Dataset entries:
----------------
-- ==== Sys2Proof/Laws/Round.lean ====
section
/-! SUPPORT. The arithmetic helpers of the rounding engine meet their definitions in R8 and R101. -/

namespace Sys2Proof.Machine

/-- `bitlen(n)` is the unique `L` with `2^(L-1) ≤ n < 2^L` (R8). -/
theorem lt_two_pow_bitlen (n : Nat) : n < 2 ^ bitlen n := by
  unfold bitlen
  split
  · simp_all
  · exact Nat.lt_log2_self

theorem two_pow_bitlen_le {n : Nat} (h : 0 < n) : 2 ^ (bitlen n - 1) ≤ n := by
  have h0 : n ≠ 0 := by omega
  simpa [bitlen, h0] using Nat.log2_self_le h0

theorem bitlen_pos {n : Nat} (h : 0 < n) : 0 < bitlen n := by
  have h0 : n ≠ 0 := by omega
  simp [bitlen, h0]

theorem isqrtFrom_spec (n : Nat) : ∀ i r, r * r ≤ n → n < (r + 2 ^ i) * (r + 2 ^ i) →
    isqrtFrom n i r * isqrtFrom n i r ≤ n ∧ n < (isqrtFrom n i r + 1) * (isqrtFrom n i r + 1) := by
  intro i
  induction i with
  | zero => intro r h1 h2; exact ⟨h1, by simpa [isqrtFrom] using h2⟩
  | succ i ih =>
    intro r h1 h2
    unfold isqrtFrom
    split
    · rename_i h
      refine ih _ h ?_
      have e : r + 2 ^ i + 2 ^ i = r + 2 ^ (i + 1) := by rw [pow_succ]; ring
      rwa [e]
    · rename_i h; exact ih _ h1 (Nat.lt_of_not_le h)

/-- `isqrt(n)` is the greatest `r` with `r * r ≤ n` (R8). -/
theorem isqrt_spec (n : Nat) : isqrt n * isqrt n ≤ n ∧ n < (isqrt n + 1) * (isqrt n + 1) := by
  refine isqrtFrom_spec n _ 0 (by simp) ?_
  have h := lt_two_pow_bitlen n
  calc n < 2 ^ bitlen n := h
    _ ≤ 2 ^ ((bitlen n / 2 + 1) + (bitlen n / 2 + 1)) := Nat.pow_le_pow_right (by decide) (by omega)
    _ = (0 + 2 ^ (bitlen n / 2 + 1)) * (0 + 2 ^ (bitlen n / 2 + 1)) := by rw [pow_add]; simp

theorem isqrt_eq_sqrt (n : Nat) : isqrt n = Nat.sqrt n := by
  obtain ⟨h1, h2⟩ := isqrt_spec n
  exact (Nat.eq_sqrt.mpr ⟨h1, h2⟩)

/-- `RoundInt` adds one or nothing, and says which (R101). -/
theorem roundInt_q (m : RMode) (sign : Bool) (c : Cut) :
    (roundInt m sign c).q = c.q + (if (roundInt m sign c).incremented then 1 else 0) := rfl

theorem roundInt_inexact (m : RMode) (sign : Bool) (c : Cut) : (roundInt m sign c).inexact = (c.g || c.s) := rfl

/-- "`Incremented` implies `Inexact`" (R109). -/
theorem roundInt_incremented_inexact {m : RMode} {sign : Bool} {c : Cut}
    (h : (roundInt m sign c).incremented = true) : (roundInt m sign c).inexact = true := by
  cases m <;> simp_all [roundInt]

/-- An exact magnitude is never changed, in any mode (R112). -/
theorem roundInt_exact (m : RMode) (sign : Bool) (q : Nat) :
    roundInt m sign ⟨q, false, false⟩ = ⟨q, false, false⟩ := by
  cases m <;> simp [roundInt]

theorem cutAt_of_nonpos {N : Nat} {sh : Int} (st : Bool) (h : sh ≤ 0) :
    cutAt N sh st = ⟨N * 2 ^ (-sh).toNat, false, false⟩ := by
  simp [cutAt, h]

theorem cutAt_q_of_pos {N : Nat} {sh : Int} (st : Bool) (h : 0 < sh) : (cutAt N sh st).q = N / 2 ^ sh.toNat := by
  simp [cutAt, Int.not_le.mpr h]

end Sys2Proof.Machine
end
----------------
> _Exercise objective_
Produce an exact repeat of the lines from the one containing "simp [cutAt, Int.not_le.mpr h]" through the last line of the data, and nothing more.

> _Answer to the exercise_
  simp [cutAt, Int.not_le.mpr h]

end Sys2Proof.Machine
end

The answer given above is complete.